(Publié dans Marianne 2 )
On savait que la crise pouvait affoler les marchés. On ne se doutait pas qu’elle affolerait à ce point certaines autorités de la République.
Si l’on en croit un entretien qu’il a donné au Parisien libéré (1), Jean-Pierre Jouyet, président de l’Autorité des marchés financiers s’est senti investi, avant même que Christine Lagarde le lui demande, de traquer les rumeurs qui pourraient exciter la spéculation contre l’euro.
« Nous avons demandé le concours des services de police et de renseignement pour avoir accès rapidement à tous les mails, les conversations téléphoniques, les correspondances sur internet qui démontreraient l’origine de ces rumeurs ». Quelles rumeurs ? « Les rumeurs infondées sur la dette et sur l’euro (qui) mettent en danger la sécurité des Etats européens. »
Si j’ai bien compris, il me faudra faire attention à ce que je dis. Imaginons que j’aille au bistrot du coin et que, devant mon petit noir, je dise à la cantonade que le plan confectionné par l’Union européenne pour sauver l’euro ne tiendra pas plus de quelques mois , ou encore qu’il y a peu de chances que le peuple grec accepte jamais les mesures de rigueur qu’on veut lui imposer . Si les gendarmes sont appuyés au même comptoir, ils pourraient bien m’interpeller sur le champ, me demander mes papiers et me prier de les suivre à la brigade.
Quels délits pourra-t-on m’ imputer ? Propagation de fausses nouvelles, je suppose (article L. 465-2 alinéa 2 du code monétaire et financier).
Le problème en l’espèce, c’est que les dites nouvelles, loin d’être fausses, pourraient bien être vraies. Monsieur Jouyet parle lui-même d’un « endettement public colossal » : doit-il se pourchasser lui-même ?
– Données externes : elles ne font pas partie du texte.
/-! ### Checks at issue -/

/-- The form of an access (R178). -/
inductive Form where
  | load
  /-- a load that `m.tex` makes of a texel or a network -/
  | texel
  | store
  | atomic (remote : Bool)
  | reduce (remote : Bool)
  | monitor
  deriving DecidableEq, Repr

def Form.access : Form → Access
  | .load => .read
  | .texel => .read
  | .monitor => .read
  | .store => .write
  | _ => .atomic

/-- Access kind of cause 0x11 (R150). -/
def Form.kind : Form → Nat
  | .load => 0
  | .texel => 0
  | .monitor => 0
  | .store => 1
  | _ => 2

def Form.writes : Form → Bool
  | .load => false
  | .texel => false
  | .monitor => false
  | _ => true

/-- Whether the target serves the form (R155, R178, R248): the refusal, if it does not. `op` is the op field. -/
def notServed (f : Form) (op va size : Nat) (t : Target) : Option AccErr :=
  let unsupported := some (AccErr.trap 0x15 va [op])
  match t, f with
  | .tile _ _, .load => none
  | .tile _ _, .texel => none
  | .tile _ _, .store => none
  | .tile _ _, _ => unsupported
  | .remote _ _, .load => none
  | .remote _ _, .texel => none
  | .remote _ _, .store => none
  | .remote _ _, .atomic ok => if ok then none else unsupported
  | .remote _ _, .reduce ok => if ok then none else unsupported
  | .remote _ _, .monitor => some (.trap 0x18 va [])
  | .kick _ _, .load => if size = 8 then none else some (.kick va 0)
  | .kick _ _, .store => if size = 8 then none else some (.kick va 0)
  | .kick _ _, _ => some (.kick va 0)
  | .graphKick _ _, .store => if size = 8 then none else some (.kick va 0)
  | .graphKick _ _, _ => some (.kick va 0)
  | .io _, .load => if size = 4 || size = 8 then none else some (.io va)
  | .io _, .store => if size = 4 || size = 8 then none else some (.io va)
  | .io _, .texel => if size = 4 || size = 8 then none else some (.io va)
  | .io _, _ => unsupported
  | _, _ => none

/-- The queue or 64 + graph slot that a kick fault names (R150). -/
def kickSlot (t : Target) : Nat :=
  match t with
  | .kick _ q => q
  | .graphKick _ q => 64 + q
  | _ => 0

/-- No frame is left for the private copy that a write to a shared page needs (R175). -/
def frameLack (s : State) (l : Leaf) : Bool :=
  l.cow && (privateFrame s l).isNone

/-- The summary words of the elements that a write of `n` bytes at `va` reaches in a tensor, each after the address of its
page's summary (R320 to R322). -/
def summaryWords (t : Tensor) (va n : Nat) : List (Nat × Nat) :=
  if t.sumd && decide (va < t.base + keyBytes t) && decide (t.base < va + n) then
    let es := elemBytes t.fmt
    let str := max (t.str.getD 1 0).toNat 1
    let d := t.ext.getD 0 0
    let first := (if va > t.base then va - t.base else 0) / es * es
    let last := min (va + n - t.base) (keyBytes t)
    let offs := (List.range ((last - first + es - 1) / es)).map (fun i => first + es * i)
    offs.flatMap (fun o =>
      if o % str < d * es then
        let area := t.sumb + 4 * d * (o / str / 64)
        [(area, area + 2 * (o % str / es)), (area, area + 2 * d + 2 * (o % str / es))]
      else [])
  else []

/-- Why a write to a summary word could not be performed (R323): the summary's own cause and address. -/
def summaryErr (s : State) (c : Ctx) : List (Nat × Nat) → Option AccErr
  | [] => none
  | (area, a) :: as =>
    match resolve s c none .write 1 a 2 with
    | .error e => some (e.at_ area)
    | .ok p =>
      match p.tgt, p.leaf with
      | .hbm _, some l => if frameLack s l then some (.trap 0x19 area []) else summaryErr s c as
      | .absent, some l => some ((absentErr c l a).at_ area)
      | t, _ => some ((summaryBarred t area).getD (.trap 0x14 area []))

/-- The last checks of R177 on a place in memory: a frame, the old home of a moving line, the summaries, residency. -/
def homeErr (s : State) (c : Ctx) (f : Form) (va size : Nat) (p : Place) : Option AccErr :=
  match p.leaf with
  | none => none
  | some l =>
    match p.tgt with
    | .remote _ _ => none
    | .hbm _ =>
      if f.writes then
        if frameLack s l then some (.trap 0x19 va [])
        else if writePullFails s c l va then some (.trap 0x1A va [])
        else if l.sum then summaryErr s c (c.tensors.flatMap (fun t => summaryWords t va size)) else none
      else if pullFails s c l va then some (.trap 0x1A va [])
      else none
    | _ => if f.writes && !l.p then some (absentErr c l va) else none

/-- A core's die reaches a page through a remote mapping (R174). -/
def farFrom (c : Ctx) (l : Leaf) (core : Option Nat) : Bool := core.any (fun k => c.farMaps.contains (l.page, dieOf k))

/-- The target as the form is judged: a page that the die of the warp that issues reaches through a remote mapping serves what a page
with REM = 1 does, and its bytes stand at its home (R174; DEDUCED, log 43). -/
def judgedTarget (s : State) (c : Ctx) (p : Place) : Target :=
  match p.leaf with
  | none => p.tgt
  | some l => if farFrom c l ((s.cur.bind (fun i => s.warp? i.warp)).bind Warp.core?) then .remote 0 0 else p.tgt

/-- All checks of one lane's access (R177). -/
def judge (s : State) (c : Ctx) (blk : Option Nat) (f : Form) (op va size : Nat) : Except AccErr Place :=
  if va ≥ 2 ^ 56 then .error (.trap 0x10 va [])
  else if va % size != 0 then .error (.trap 0x13 va [size])
  else
    match resolve s c blk f.access f.kind va size with
    | .error e => .error e
    | .ok p =>
      match notServed f op va size (judgedTarget s c p) with
      | some (.kick a _) => .error (.kick a (kickSlot p.tgt))
      | some e => .error e
      | none =>
        match homeErr s c f va size p with
        | some e => .error e
        | none => .ok p

/-- The place of a refusal in the order of R177. -/
def errRank (va : Nat) (e : AccErr) : Nat :=
  match e with
  | .trap cause _ _ =>
    if cause = 0x10 then 10
    else if cause = 0x13 then 20
    else if cause = 0x14 then 30
    else if cause = 0x1D then 31
    else if cause = 0x11 then (if va ≥ windowBase then 32 else 40)
    else if cause = 0x12 then (if va ≥ windowBase then 33 else 50)
    else if cause = 0x1C then 60
    else if cause = 0x15 then 70
    else if cause = 0x18 then 71
    else if cause = 0x19 then 80
    else 85
  | .walk _ => 41
  | .kick _ _ => 72
  | .io _ => 73
  | .remote _ _ _ _ => 74
  | .bad _ _ _ => 86
  | .refused _ => 90
  | .wait _ _ => 91
  | .refill _ _ => 92

/-- Two refusals that are taken together: of one place in the order of R177 and one cause. A window and a walk that refuse
with the same cause stand at different places. -/
def sameRefusal (a b : Nat × AccErr) : Bool :=
  a.1 == b.1 &&
  (match a.2, b.2 with
   | .trap k _ _, .trap j _ _ => k == j
   | .bad k _ _, .bad j _ _ => k == j
   | _, _ => true)

/-- The lane with the earliest refusal, by order and then by lane. -/
def worst : List (Nat × Nat × AccErr) → Option (Nat × Nat × AccErr)
  | [] => none
  | x :: xs =>
    match worst xs with
    | none => some x
    | some y => if y.2.1 < x.2.1 then some y else some x

/-- The stop that the refusals of several lanes come to (R67, R171, R177). -/
def stopOfLanes (errs : List (Nat × Nat × AccErr)) : Option Stop :=
  match worst errs with
  | none => none
  | some (_, r, e) =>
    match e with
    | .wait _ _ =>
      let waits := errs.filterMap (fun x => match x.2.2 with | .wait va page => some (va, page) | _ => none)
      some (.hold (.pages (waits.map Prod.fst)) (waits.map Prod.snd))
    | _ => some (stopOf (maskOf (fun l => errs.any (fun x => x.1 == l && sameRefusal x.2 (r, e)))) e)

/-- The first watch range an access meets (R150, R348). -/
def watchHit (c : Ctx) (va size : Nat) : Option Nat :=
  (List.range 4).find? (fun i =>
    let r := c.watches.getD i (0, 0)
    decide (r.2 > 0) && decide (va < r.1 + r.2) && decide (r.1 < va + size))

/-- The checks of every lane of a set, and where each lane's access leads. Watch ranges are judged last (log 26). -/
def judgeLanes (s : State) (c : Ctx) (blk : Option Nat) (f : Form) (op size : Nat) (addr : Nat → Nat) (m : Mask) :
    Except Stop (List (Nat × Place)) :=
  let judged := (lanesOf m).map (fun l => (l, judge s c blk f op (addr l) size))
  let errs := judged.filterMap (fun x => match x.2 with | .error e => some (x.1, errRank (addr x.1) e, e) | .ok _ => none)
  match stopOfLanes errs with
  | some e => .error e
  | none =>
    match lanesWhere m (fun l => (watchHit c (addr l) size).isSome) with
    | some (who, l) => .error (.trap who 0x0C (addr l) [(watchHit c (addr l) size).getD 0])
    | none => .ok (judged.filterMap (fun x => match x.2 with | .ok p => some (x.1, p) | .error _ => none))

/-! ### The order in which operations perform -/

/-- An operation of a warp is performed, or will never be (R210). -/
def Op.settled (o : Op) : Bool := o.state != .running || (!o.parts.isEmpty && o.parts.all (fun p => p.done || p.refused.isSome))

/-- An engine's operation. -/
def Op.isEngine (o : Op) : Bool :=
  match o.kind with
  | .engine _ => true
  | _ => false

/-- `m.ld.acq` with an active lane. -/
def Op.isAcquire (o : Op) : Bool :=
  match o.kind with
  | .load _ _ _ _ _ a => a.isSome
  | _ => false

/-- `m.st.rel` with an active lane. -/
def Op.isRelease (o : Op) : Bool :=
  match o.kind with
  | .store r => r.isSome
  | _ => false

/-- Operations that fences count as loads; an engine command counts as a load and a store (R215). -/
def Op.reads (o : Op) : Bool :=
  match o.kind with
  | .load _ _ _ _ _ _ => true
  | .atomic _ _ => true
  | .cas _ _ => true
  | .probe _ => true
  | .tex _ _ => true
  | .texq _ _ => true
  | .enq _ _ _ _ => true
  | .emit => true
  | .spawn => true
  | .engine _ => true
  | _ => false

/-- Operations that fences count as stores: `e.emit` and `e.spawn` are engine commands too. -/
def Op.writes (o : Op) : Bool :=
  match o.kind with
  | .store _ => true
  | .atomic _ _ => true
  | .cas _ _ => true
  | .reduce _ => true
  | .enq _ _ _ _ => true
  | .emit => true
  | .spawn => true
  | .engine _ => true
  | _ => false

/-- A remote write of the warp that was issued before number `n` and is not yet answered, so not yet performed (R210, R353). -/
def remoteWrites (s : State) (w : Warp) (n : Nat) : Bool :=
  s.mod.remotes.any (fun r => r.write && r.warp == w.id && decide (r.op < n))

/-- Acquires, releases and fences let an operation with the number `id` perform now (R183, R194): `release` says that it is
one itself, `writes` that a release fence orders it. -/
def orderAt (s : State) (w : Warp) (id : Nat) (release writes : Bool) : Bool :=
  let earlier := w.ops.filter (fun q => decide (q.id < id) && !q.settled)
  earlier.all (fun q => !q.isAcquire) && (!release || (earlier.isEmpty && !remoteWrites s w id)) &&
  w.fences.all (fun f =>
    decide (id < f.before) ||
    (let before := earlier.filter (fun q => decide (q.id < f.before))
     match f.kind with
     | 0 => before.all (fun q => !q.reads)
     | 1 => !writes || (before.isEmpty && !remoteWrites s w f.before)
     | _ => before.isEmpty && !remoteWrites s w f.before))

/-- The same for an operation of the warp. -/
def orderOk (s : State) (w : Warp) (o : Op) : Bool := orderAt s w o.id o.isRelease o.writes

/-- The bytes an access names: address, number, where they were found to lead. -/
def Part.ranges (p : Part) : List (Nat × Nat × Target) := (p.va, p.size, p.tgt) :: p.also

/-- Two ranges name a common byte, by address or where they were found to lead. -/
def rangesMeet (a b : Nat × Nat × Target) : Bool :=
  (decide (a.1 < b.1 + b.2.1) && decide (b.1 < a.1 + a.2.1)) || a.2.2.overlaps a.2.1 b.2.2 b.2.1

/-- Two accesses name a common byte. -/
def Part.overlaps (p q : Part) : Bool := p.ranges.any (fun a => q.ranges.any (rangesMeet a))

/-- A part waits for no access of its lane to its bytes in an earlier operation (R208). -/
def laneOk (w : Warp) (o : Op) (p : Part) : Bool :=
  w.ops.all (fun q => decide (q.id ≥ o.id) || q.state != .running ||
    q.parts.all (fun r => r.done || r.refused.isSome || r.lane != p.lane || !r.overlaps p))

/-- Nor for an access of a lower lane to its bytes in its own operation (R179). -/
def partOk (w : Warp) (o : Op) (p : Part) : Bool :=
  laneOk w o p && o.parts.all (fun r => r.done || r.refused.isSome || decide (r.lane ≥ p.lane) || !r.overlaps p)

/-- Bytes cut at the bounds of 128-byte lines: address and length of each piece; `fuel` bounds them. -/
def linePieces : Nat → Nat → Nat → List (Nat × Nat)
  | 0, _, _ => []
  | fuel + 1, va, n =>
    if n = 0 then []
    else
      let k := min n (128 - va % 128)
      (va, k) :: linePieces fuel (va + k) (n - k)

/-- Where ranges of a warp's context lead, line by line. -/
def rangePlaces (s : State) (w : Warp) (rs : List (Nat × Nat)) : List (Nat × Nat × Target) :=
  match s.ctx? w.ctx with
  | none => []
  | some c =>
    (rs.flatMap (fun r => linePieces (r.2 + 1) r.1 r.2)).map (fun r =>
      (r.1, r.2, match resolve s c w.block .read 0 r.1 r.2 with | .ok p => p.tgt | .error _ => .absent))

/-- A byte range is free of the lane's accesses issued before an operation and not yet performed (R208), whichever of a frame's addresses
they named. -/
def rangeOk (s : State) (w : Warp) (id lane va n : Nat) : Bool :=
  let here := (va, n, .absent) :: rangePlaces s w [(va, n)]
  w.ops.all (fun q => decide (q.id ≥ id) || q.state != .running ||
    q.parts.all (fun r => r.done || r.refused.isSome || r.lane != lane || !r.ranges.any (fun a => here.any (rangesMeet a))))

/-- Memory that an instruction reads as it issues, in one lane: it waits for the warp's acquires and fences (R183, R194,
R215), of which `writes` says whether a release fence counts, and for the lane's own earlier accesses (R208). The run is
tried again (PAGE_WAIT_RETRY, no page named). -/
def holdRead (s : State) (w : Warp) (lane va n : Nat) (writes : Bool) : Except Stop Unit :=
  if orderAt s w s.nextId false writes && rangeOk s w s.nextId lane va n then .ok () else .error (.hold (.pages []) [])

/-! ### Kick registers (R155, R248) -/

/-- A store to a graph slot's kick register queues a replay; the 65th pending ends the context. -/
def kickSlotStore (s : State) (ctx slot table va : Nat) : State :=
  match s.ctx? ctx with
  | none => s
  | some c => if kicksFull c slot then endWith s ctx 0x4E va [64 + slot] else addKick s ctx slot table

/-! ### Remote targets (R176, R352, R353) -/

/-- Requests that wait for rate on one port at most: at least one, and else the implementation's (log 27). -/
def egressDepth : Nat := Config.egressRoom + 1

/-- Requests that a context sent through a port in the current microsecond. -/
def portCount (s : State) (ctx port : Nat) : Nat :=
  match s.mod.portUse.find? (fun x => x.1 == 16 * ctx + port) with
  | some (_, t, n) => if s.mod.clock < t + 600 then n else 0
  | none => 0

/-- Count a request of a context sent through a port. -/
def countPort (s : State) (ctx port : Nat) : State :=
  let key := 16 * ctx + port
  let entry : Nat × Nat × Nat :=
    match s.mod.portUse.find? (fun x => x.1 == key) with
    | some (_, t, n) => if s.mod.clock < t + 600 then (key, t, n + 1) else (key, s.mod.clock, 1)
    | none => (key, s.mod.clock, 1)
  { s with mod := { s.mod with portUse := entry :: s.mod.portUse.filter (fun x => x.1 != key) } }

/-- The lowest usable port of the context's allowance, or the port that LINK_DOWN names. -/
def choosePort (s : State) (c : Ctx) : Except Nat Nat :=
  let allowed := (List.range 16).filter (fun p => decide (c.egressRates.getD p 0 > 0))
  match allowed.find? (fun p => s.mod.portsUp.getLsbD p) with
  | some p => .ok p
  | none => .error ((allowed.head?).getD 0)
Il est habituel, dans une crise de ce genre, de dénoncer les spéculateurs. Au temps de Robespierre, on leur coupait la tête. Il arrive qu’ils disent des choses fausses , soit qu’ils se trompent de bonne foi, et ils sont alors de bien mauvais spéculateurs ( un mot qui veut dire « ceux qui voient loin » ) , soit qu’ils veuillent tromper le public pour faire des bénéfices à ses dépens et, dans ce cas, ils sont très coupables. Mais s’ils disent des choses vraies ? Ca leur arrive aussi. Va- t-on les poursuivre parce que ces vérités risquent d’affoler les marchés ?
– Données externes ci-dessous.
-- ==== Sys2Proof/Machine/Matrix.lean ====
section
/-! DEFINITION. Block-scaled tensors (R260 to R262), the matrix engine's sums (R263 to R266), `e.mma` (R284 to R286),
`e.msrch` (R288), `e.quant` and trailers (R289 to R291). -/

namespace Sys2Proof.Machine

open Host (Outcome)

/-! ### Blocks of narrow and tagged tensors -/

/-- Blocks along K of a tensor (R260, R269). -/
def Tensor.kBlocks (t : Tensor) : Nat := (t.cols + 127) / 128

/-- Number of the block that holds the element of a row (along N in weight layout) at a position along K (R260). -/
def Tensor.blockNo (t : Tensor) (r k : Nat) : Nat := (if t.isWeight then r / 128 else r) * t.kBlocks + k / 128

/-- Position of the element in its slot (R261, R269). -/
def Tensor.slotPos (t : Tensor) (r k : Nat) : Nat := (if t.isWeight then 128 * (r % 128) else 0) + k % 128

/-- Address of the block's slot (R269). -/
def Tensor.slotAddr (t : Tensor) (r k : Nat) : Nat :=
  let off : Int := if t.isWeight then (r / 128 : Nat) * t.str.getD 1 0 + (16384 * (k / 128) : Nat)
    else (r : Int) * t.str.getD 1 0 + (128 * (k / 128) : Nat)
  (((t.base : Int) + off) % 2 ^ 64).toNat

/-- Where an element at a position stands in a slot under a format: byte, lowest bit, width (R261). -/
def slotBits (fmt e : Nat) : Nat × Nat × Nat :=
  if fmt = 7 then (e / 2, 4 * (e % 2), 4)
  else if fmt = 8 then (e / 4, 2 * (e % 4), 2)
  else (e, 0, 8)

/-- The value of a code; an i2 code 0 contributes no product (R264). -/
def narrowValue (fmt code : Nat) : Option FVal :=
  if fmt = 8 then (if code % 4 = 0 then none else some (ofInt (signed 2 code)))
  else (fmtOfCode fmt).map (fun f => f.decode code)

/-- An element of an operand: none where it contributes no product. -/
abbrev Factor := Option FVal

/-- A part of one block along K: its scale, its elements. -/
structure Line where
  scale : Nat
  elems : List Factor
  deriving DecidableEq, Repr

/-- The address at which `e.mma` finds a byte of a tensor (R279). -/
def Tensor.stored (t : Tensor) (a : Nat) : Nat := swizzled t.swz a

/-- The format of a block (R260, R262). -/
def blockFormat (s : State) (w : Warp) (c : Command) (t : Tensor) (n : Nat) : Except EngErr (Nat × State) :=
  if t.fmt = 0x10 then
    match engNat s w c (t.tagb + n / 4) 1 with
    | .error e => .error e
    | .ok (v, s) => .ok (5 + v / 4 ^ (n % 4) % 4, s)
  else .ok (t.fmt, s)

/-- The scale of a block (R260, R262). -/
def blockScale (s : State) (w : Warp) (c : Command) (t : Tensor) (n : Nat) : Except EngErr (Nat × State) :=
  if t.scaleb = 0 then .ok (0x3F800000, s) else engNat s w c (t.scaleb + 4 * n) 4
Cet épisode montre quel point la remis e en cause de l’euro, du fait de la crise grecque, peut créer du trouble dans les esprits. Jean-Pierre Jouyet fait partie de cette caste d’inspecteurs des finances ou assimilés, positionnés au centre gauche, soit chrétiens sociaux, soit socialistes rocardiens ralliés au marché, ayant eu longtemps pour dénominateur commun une croyance aveugle en l’Europe et en l’euro, un sujet sur lesquels ils ne pouvaient « ni se tromper ni nous tromper ». Ils se retrouvent aux Semaines sociales ou bien dans le club des Gracques – personnages de l’Antiquité avec lesquels on ne voit d’ailleurs pas le rapport puisque Tiberius et Caïus Gracchus, c’était les pauvres contre les riches et que la mécanique euro-libérale, c’est à peu près l’inverse ! Ce sont en tous les cas des gens très intelligents puisqu’ils avaient prévu unanimement le succès de l’euro, n’hésitant pas à contredire le collège des Prix Nobel d ’ économie, qui, de manière tout aussi unanime, avait prédit son échec !
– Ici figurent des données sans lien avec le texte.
/-- GRAPH_KICK: a store to a slot's kick register from outside the context's warps. -/
def execGraphKick (ctx slot table : Nat) (s : State) : Outcome State Fault Refusal :=
  .next (if ((s.ctx? ctx).map Ctx.live).getD false then kickSlotStore s ctx (slot % 64) (table % 2 ^ 64) (graphKickAddr ctx (slot % 64)) else s)

/-- Nodes that may start: every predecessor has completed. -/
def readyNodes (r : Replay) : List Nat :=
  (List.range r.graph.nodes.length).filter (fun n => !r.started.contains n
    && r.graph.edges.all (fun e => e.2 != n || r.completed.contains e.1))

/-- A node comes next among those that became ready together with it: every lower one of them has been made (R248). -/
def nextNode (r : Replay) (node : Nat) : Bool :=
  (readyNodes r).contains node && (readyNodes r).all (fun m => decide (m ≥ node) || readyAt r m != readyAt r node)

/-- A node whose packet would start as soon as it is made: one of type 0, or one that ends the context. -/
def startsWhenMade (b : List Nat) : Bool := b.getD 0 0 == 0 || !packetOk b

/-- A node is made: its packet becomes a job of its own; one of type 0 starts and completes. -/
def startNode (s : State) (ctx slot node : Nat) (r : Replay) : State :=
  let b := r.graph.nodes.getD node []
  let s := updSlot s ctx slot (fun g => { g with running := some { r with started := node :: r.started } })
  if b.getD 0 0 = 0 then nodeDone s ctx slot node
  else if packetOk b then
    let j : Job := {
      id := s.nextId, ctx := ctx, source := .node slot node, bytes := b, state := .held, snapshot := s.mod.snapshot
      order := s.nextId, key := 0, slot := 0, place := 0 }
    { s with jobs := s.jobs ++ [j], nextId := s.nextId + 1 }
  else endWith s ctx 0x3B 0 []

/-- GRAPH_NODE_START: a replay that a kick queued begins where none runs; then the next of its ready nodes is made. One that starts as it
is made waits for the lower ones that became ready together with it (R248); a job's start waits by `nodeBehind`. -/
def execGraphNodeStart (ctx slot node : Nat) (s : State) : Outcome State Fault Refusal :=
  .next (
    let go (s : State) : State :=
      match (slotOf s ctx slot).bind GraphSlot.running with
      | none => s
      | some r =>
        if nextNode r node && !(startsWhenMade (r.graph.nodes.getD node []) && lowerHeld s ctx slot node r) then startNode s ctx slot node r
        else s
    if !ctxRuns s ctx then s
    else
      match slotOf s ctx slot with
      | none => s
      | some g =>
        match g.running, g.pending with
        | none, x :: rest =>
          beginReplay s ctx slot x none (fun s => go (updSlot s ctx slot (fun g => { g with pending := rest })))
        | _, _ => go s)

/-! ### LAUNCH and SEED (R235, R236, R240, R331, R339) -/

/-- Item 1 of `y.ctxinfo` for the work of a job (R144). -/
def jobItem (s : State) (j : Job) : Nat :=
  match j.source with
  | .packet q _ => q
  | .relaunch => 128
  | .node slot _ =>
    match ((slotOf s j.ctx slot).bind GraphSlot.running).bind Replay.job with
    | some r => ((s.job? r).bind (fun k => match k.source with | .packet q _ => some q | _ => none)).getD (64 + slot)
    | none => 64 + slot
L’univers de ces personnes est, on le comprend, gravement ébranlé. Même si les chefs d’Etat et de gouvernement semblent, à coup de centaines de milliards, avoir trouvé une solution provisoire à la crise grecque, le problème de fond demeure : le différentiel d’inflation au sein de la zone euro qui interdit définitivement aux Grecs de jamais rembourser ce qu’on leur prête.
« Ne jamais rembourser ! » Il me faut encore faire attention ce que je dis ! Heureusement, j’ai la caution de M. Thorstein Polleit, chef économiste de la Barclays –Allemagne qui vient de dire à peu près la même chose (2).
Et oui : Gracques ou pas Gracques, il faut se faire à cette idée : il se peut que nous assistions à la fin d’un monde. On comprend qu’il faille mobiliser les gendarmes.